There has never been less of a dominant monoculture than ever before and there has never been as open a standing invitation to open people’s minds to what you like, care about, and think is totally fab and gear. Without a doubt, there are people who are convinced and terrified that the world they grew up is in its death throes (watch this if you don’t believe me), which only underscores the point that the mainstream has shrunk since the mid-’90s when we talked with Rodriguez, much less 1970, when the Beatles broke up (thank you for that, Yoko Ono, thank you, thank you, thank you). From that 1994 interview again:

Most people tend to use culture in a static sense—he represents this culture and I represent this culture.
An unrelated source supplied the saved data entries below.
namespace Reg.PWR_DOM_REQ
def fab_w : Field := ⟨0x1010, 0, 1, .rw, 1, 0, 1, .one, 0, 1, true⟩
def fab_e : Field := ⟨0x1010, 1, 1, .rw, 1, 0, 1, .one, 0, 1, true⟩
def lq : Field := ⟨0x1010, 2, 4, .rw, 15, 0, 15, .one, 0, 1, true⟩
def ana : Field := ⟨0x1010, 6, 1, .rw, 1, 0, 1, .one, 0, 1, true⟩
end Reg.PWR_DOM_REQ

namespace Reg.PWR_DOM_STAT
def state : Field := ⟨0x1014, 0, 24, .ro, 0, 0, 16777215, .one, 0, 1, false⟩
def refuse : Field := ⟨0x1014, 24, 4, .ro, 0, 0, 15, .one, 0, 1, false⟩
end Reg.PWR_DOM_STAT

namespace Reg.PWR_DOM_ERR
def fault : Field := ⟨0x1018, 0, 12, .w1c, 0, 0, 4095, .one, 0, 1, false⟩
end Reg.PWR_DOM_ERR

namespace Reg.PWR_RESET_CAUSE
def por : Field := ⟨0x101C, 0, 1, .w1c, 1, 0, 1, .one, 0, 1, false⟩
def rst_n : Field := ⟨0x101C, 1, 1, .w1c, 0, 0, 1, .one, 0, 1, false⟩
def brownout : Field := ⟨0x101C, 2, 1, .w1c, 0, 0, 1, .one, 0, 1, false⟩
def software : Field := ⟨0x101C, 3, 1, .w1c, 0, 0, 1, .one, 0, 1, false⟩
def dormant_wake : Field := ⟨0x101C, 4, 1, .w1c, 0, 0, 1, .one, 0, 1, false⟩
end Reg.PWR_RESET_CAUSE

namespace Reg.PWR_RESET_CNT
def rst_n : Field := ⟨0x1020, 0, 16, .rc, 0, 0, 65535, .one, 0, 1, false⟩
def brownouts : Field := ⟨0x1020, 16, 16, .rc, 0, 0, 65535, .one, 0, 1, false⟩
end Reg.PWR_RESET_CNT

namespace Reg.PWR_RST_HOLD
def ms : Field := ⟨0x1024, 0, 32, .ro, 0, 0, 4294967295, .one, 0, 1, false⟩
end Reg.PWR_RST_HOLD

namespace Reg.PWR_CLK_STAT
def ref_present : Field := ⟨0x1028, 0, 1, .ro, 0, 0, 1, .one, 0, 1, false⟩
def fallback : Field := ⟨0x1028, 1, 1, .ro, 0, 0, 1, .one, 0, 1, false⟩
def pll_unlock : Field := ⟨0x1028, 2, 1, .w1c, 0, 0, 1, .one, 0, 1, false⟩
def unlock_cnt : Field := ⟨0x1028, 16, 16, .rc, 0, 0, 65535, .one, 0, 1, false⟩
end Reg.PWR_CLK_STAT

namespace Reg.PWR_PLL_TIME
def core_lock : Field := ⟨0x102C, 0, 16, .ro, 0, 0, 65535, .one, 0, 1, false⟩
def link_lock : Field := ⟨0x102C, 16, 16, .ro, 0, 0, 65535, .one, 0, 1, false⟩
end Reg.PWR_PLL_TIME

namespace Reg.PWR_WAKE_CFG
def timer_en : Field := ⟨0x1030, 0, 1, .rw, 0, 0, 1, .one, 0, 1, false⟩
def hb_loss : Field := ⟨0x1030, 1, 1, .rw, 1, 0, 1, .one, 0, 1, false⟩
def hb_state : Field := ⟨0x1030, 2, 1, .rw, 1, 0, 1, .one, 0, 1, false⟩
end Reg.PWR_WAKE_CFG

namespace Reg.PWR_WAKE_TIMER
def s : Field := ⟨0x1034, 0, 32, .rw, 0, 0, 4294967295, .one, 0, 1, false⟩
end Reg.PWR_WAKE_TIMER

namespace Reg.PWR_WAKE_STAT
def source : Field := ⟨0x1038, 0, 3, .ro, 0, 0, 7, .one, 0, 1, false⟩
def dormant_cnt : Field := ⟨0x1038, 16, 16, .rc, 0, 0, 65535, .one, 0, 1, false⟩
end Reg.PWR_WAKE_STAT

namespace Reg.PWR_WAKE_TIME
def domain : Field := ⟨0x103C, 0, 16, .ro, 0, 0, 65535, .one, 0, 1, false⟩
def lanes : Field := ⟨0x103C, 16, 16, .ro, 0, 0, 65535, .one, 0, 1, false⟩
end Reg.PWR_WAKE_TIME

namespace Reg.PWR_RET_CTRL
def off : Field := ⟨0x1040, 0, 1, .rw, 0, 0, 1, .one, 0, 1, true⟩
end Reg.PWR_RET_CTRL

namespace Reg.PWR_RET_STAT
def period : Field := ⟨0x1044, 0, 2, .ro, 0, 0, 3, .one, 0, 1, false⟩
def late : Field := ⟨0x1044, 2, 1, .w1c, 0, 0, 1, .one, 0, 1, false⟩
end Reg.PWR_RET_STAT

namespace Reg.PWR_REFRESH_CNT
def sweeps : Field := ⟨0x1048, 0, 32, .rc, 0, 0, 4294967295, .one, 0, 1, false⟩
end Reg.PWR_REFRESH_CNT

namespace Reg.PWR_TEMP
def tj : Field := ⟨0x104C, 0, 16, .ro, 0, 0, 65535, .one, 0, 1, false⟩
def max : Field := ⟨0x104C, 16, 16, .rc, 0, 0, 65535, .one, 0, 1, false⟩
end Reg.PWR_TEMP

namespace Reg.PWR_TEMP_LIMIT
def high : Field := ⟨0x1050, 0, 16, .rw, 1680, 0, 65535, .one, 0, 1, false⟩
def low : Field := ⟨0x1050, 16, 16, .rw, 1600, 0, 65535, .one, 0, 1, false⟩
end Reg.PWR_TEMP_LIMIT

namespace Reg.PWR_SUPPLY_STAT
def in_range : Field := ⟨0x1054, 0, 8, .ro, 0, 0, 255, .one, 0, 1, false⟩
def dropped : Field := ⟨0x1054, 8, 8, .w1c, 0, 0, 255, .one, 0, 1, false⟩
end Reg.PWR_SUPPLY_STAT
I think culture is much more fluid and experiential. I belong to many cultures. I’ve had many cultural experiences. And the notion that I’ve lost my culture is ludicrous. because you can’t lose a culture. You can change a culture in your lifetime. as in fact most of us do. I’m not my father. I didn’t grow up in the state of Colima in Western Mexico. I grew up in California in the 1950s. The notion that I’ve lost his culture is, of course, at some level true, but not interesting. The interesting thing is that my culture is I Love Lucy.

For the perpetually aggrieved, time has stood still as it did for Miss Havisham and they mistake the current moment, which has different problems and advantages and contexts, for a past whose issues and indignities no longer pertain in the same way. The hunt is always afoot not for moving to a future that is open-ended, inclusive, and far more interesting and innovative than the present but for reviving and maintaining grievances, no matter how trivial and inconsequential.

Read the whole thing; no word yet if Rodriguez has any strong opinions on the Rutles.

* In an age when so many global warming experts insist, as they have for the last 45 years, that Mother Gaia only has five years to live, is this really the best use of the Huffington Post’s giant air conditioned server farm to hasten her demise?

** No seriously, how can anyone not love the Beatles?